Picturesque 18th-century park with mature woodland, ornamental water, church and deserted village site.
Estate owners
An estate at Kilnwick Percy was purchased by Thomas Wood of London in 1563. In 1574 he built a new house there, of which only the datestone survives. In 1627 the estate passed by marriage to the Anderson family of Lea in Lincolnshire. In the early 18th century Edmund Anderson remodeled the house which was further transformed after it was sold to Robert Denison, a West Riding clothier, in 1784. The hall and estate were sold again in 1840 to Arthur Duncombe, son of 1st Baron Feversham of Duncombe Park, who enlarged the house, adding the giant portico. In 1947 the Kilnwick Percy estate was sold to Harry Whitworth whose son Henry demolished a large portion of the house. When the estate was put up for sale again in 1954 much of it was purchased by Lord Hotham of South Dalton, and the hall became the farmhouse for a 320-acre farm. In 1986 the hall and about 42 acres of surrounding parkland and woodland were sold to the Madhyamaka Buddhist Centre. (Neave, ‘Kilnwick Percy Hall’; inf. from Madhyamaka Centre)
Early history of the site
There was a hall at Kilnwick Percy in the 11th century, and a new house was built in 1574. There is, however, no evidence for an early park, and ridge and furrow in the parkland suggests the open fields of the village lay close to the house. Enclosure took place from the late 16th century and depopulation of the village, which stood to the south-east of the hall and church and still had about ten houses in 1672, was more or less complete by the early 18th century. (S. Neave, ‘Kilnwick Percy deserted village’)

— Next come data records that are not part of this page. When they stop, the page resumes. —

-- ==== Sys2Proof/Tests/Slice0.lean ====
section
/-! SUPPORT. Tests on fixed values, their expected results from 95_test_vectors.md (the vector is named) or from the rule
named, and for each statement with hypotheses a concrete state and operands that meet them. -/

namespace Sys2Proof.Tests

open Sys2Proof.Machine Sys2Proof.Safety

/-! ### Small states -/

/-- The state after reset with capacity `c` (R44), an overrun policy and a handler priority. -/
def start (c : Nat) (o : OverrunPolicy) (h : Bool) : State :=
  { State.reset with par := { cap := c, overrun := o, handlerPriority := h } }

/-- A port right after `CFG` at 115200. -/
def on : PortRegs := { rdr := .unspec, rxne := false, cfgd := true, baud := 115200#24 }

/-- A configured port with an unread byte. -/
def ready (b : Byte) : PortRegs := { rdr := .byte b, rxne := true, cfgd := true, baud := 115200#24 }

/-- C = 4, as most vectors, nothing configured. -/
def fresh : State := start 4 .keepOld true

/-- After `CFG A, 115200`. -/
def idleA : State := { fresh with portA := on, rxneieA := true, hregA := true }

/-- After `CFG B, 115200`. -/
def idleB : State := { fresh with portB := on }

/-- After both. -/
def idleAB : State := { idleA with portB := on }

/-- Contents `[41, 42, 43]`, `(0, 3, 3)`. -/
def three : State := { idleAB with store := [(0, 0x41#8), (1, 0x42#8), (2, 0x43#8)], tail := 3, count := 3 }

/-- Contents `[41, 42, 43, 44]`, `(0, 0, 4)`. -/
def four : State :=
  { idleAB with store := [(0, 0x41#8), (1, 0x42#8), (2, 0x43#8), (3, 0x44#8)], tail := 0, count := 4 }

/-- Contents `[42, 43, 44]`, `(1, 0, 3)`, the state after V7. -/
def wrapped : State := { four with head := 1, count := 3 }

/-- Port A holds an unread byte: `IRQ_A` is true. -/
def pendingA : State := { idleAB with portA := ready 0x41#8 }

/-- `RDNB 5` issued on `three`. -/
def draining : State := { three with seq := { op := .drain, ph := .pop, i := 0#24, n := 5#24, code := .none } }

/-- A drain of 3 with its last slot left, in phase FILL, a byte pushed meanwhile (V16 before its last slot). -/
def filling : State :=
  { idleAB with
    store := [(0, 0x41#8), (1, 0x42#8)]
    head := 1
    tail := 2
    count := 1
    seq := { op := .drain, ph := .fill, i := 2#24, n := 3#24, code := .none } }

/-- `RDBLK 2` issued, no byte on Port B. -/
def blocked : State := { idleAB with seq := { op := .blk, ph := .pop, i := 0#24, n := 2#24, code := .none } }

/-- `RDBLK 2` at its last slot, a byte waiting. -/
def lastByte : State :=
  { idleAB with
    portB := ready 0x69#8
    buf := [(0, 0x68#8)]
    seq := { op := .blk, ph := .pop, i := 1#24, n := 2#24, code := .none } }

/-- After a fault. -/
def faulted : State := { idleAB with seq := { Seq.reset with op := .fault, code := .illegal } }

/-- What a step's next state looks like through `f`. -/
def look {α : Type} (r : Res State) (f : State → α) : Option α :=
  match r with
  | .next t => some (f t)
  | .fault _ => none
  | .refused _ => none

/-- The queue registers and the response. -/
def queueView (t : State) : Nat × Nat × Nat × Word := (t.head, t.tail, t.count, t.resp)

/-- The first four storage bytes. -/
def storeView (t : State) : List Datum := (List.range 4).map (Mem.read t.store)

/-- The parts of the invariant, as facts a decision procedure can check on a concrete state. -/
theorem machineInv_of (s : State)
    (hq : s.par.wf ∧ s.count ≤ s.par.cap ∧ s.head < s.par.cap ∧ s.tail < s.par.cap ∧
      s.tail = (s.head + s.count) % s.par.cap ∧ Mem.wf s.store ∧ (∀ c ∈ s.store, c.1 < s.par.cap) ∧
      ∀ k < s.count, Mem.read s.store (heldSlot s k) ≠ .unspec)
    (hp : ∀ r ∈ [s.portA, s.portB],
      (r.rxne = true → r.cfgd = true) ∧ (r.rxne = true → r.rdr ≠ .unspec) ∧
      (r.cfgd = true → Config.baudSupported r.baud = true) ∧ (r.cfgd = false → r.baud = 0#24))
    (hc : s.rxneieA = s.portA.cfgd ∧ s.hregA = s.portA.cfgd ∧
      (s.portA.cfgd = false → s.head = 0 ∧ s.tail = 0 ∧ s.count = 0))
    (hs : (s.seq.op = .drain → s.seq.i.toNat < s.seq.n.toNat ∧ s.portA.cfgd = true) ∧
      (s.seq.op = .blk → s.seq.i.toNat < s.seq.n.toNat ∧ s.portB.cfgd = true) ∧
      (s.seq.code = .none ↔ s.seq.op ≠ .fault))
    (hb : Mem.wf s.buf ∧ ∀ c ∈ s.buf, c.1 < 2 ^ 24 - 1) : MachineInv s := by
  obtain ⟨q1, q2, q3, q4, q5, q6, q7, q8⟩ := hq
  obtain ⟨a1, a2, a3, a4⟩ := hp s.portA (by simp)
  obtain ⟨b1, b2, b3, b4⟩ := hp s.portB (by simp)
  exact ⟨⟨⟨q1, q2, q3, q4⟩, q5, q6, q7, q8⟩, ⟨a1, a2, a3, a4⟩, ⟨b1, b2, b3, b4⟩, ⟨hc.1, hc.2.1, hc.2.2⟩,
    ⟨hs.1, hs.2.1, hs.2.2⟩, ⟨hb.1, hb.2⟩⟩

Chronological history of the designed landscape
The park at Kilnwick Percy was probably laid out from c. 1720 by Sir Edmund Anderson. Further work may have been undertaken by Robert Denison c. 1790-1800. Arthur Duncombe, who purchased the estate in 1840, extended the park and is said to have laid out the pleasure grounds.
18th century
Sir Edmund Anderson, who inherited the estate in 1702, made Kilnwick Percy his home from c. 1720. He substantially altered the house, obtaining estimates that year for doors and windows from the York architect William Etty who worked at many country house estates including Castle Howard. (Pevsner & Neave, Yorkshire: York & ER, 579)
Nothing is known about the landscaping of the park, but this must have taken place around the same time. Anderson was buying a substantial amount of additional land at Kilnwick Percy c. 1711-12 including 63 acres of pasture called Hungerhills. (ERALS, DDKP/9/12; DDKP/9/13) This must be a reference to the block of land to the west still called ‘Hunger Hill’ which was parkland when the estate was sold in 1840. A painting said to date from c. 1740 shows a distant view of the hall in a well-wooded parkland setting. (Painting reproduced on publicity leaflet for Kilnwick Percy Hall – location of original no longer known) In 1731 Anderson subscribed to Miller’s ‘The Gardener’s Dictionary’ (Neave, ‘Kilnwick Percy Hall’) His second wife (formerly his maid servant) whom he married in 1754 took over management of the estate when his health failed towards the end of his life, and is said to have made new plantations. Sir Edmund died in 1765. (Neave, ‘Kilnwick Percy Hall’)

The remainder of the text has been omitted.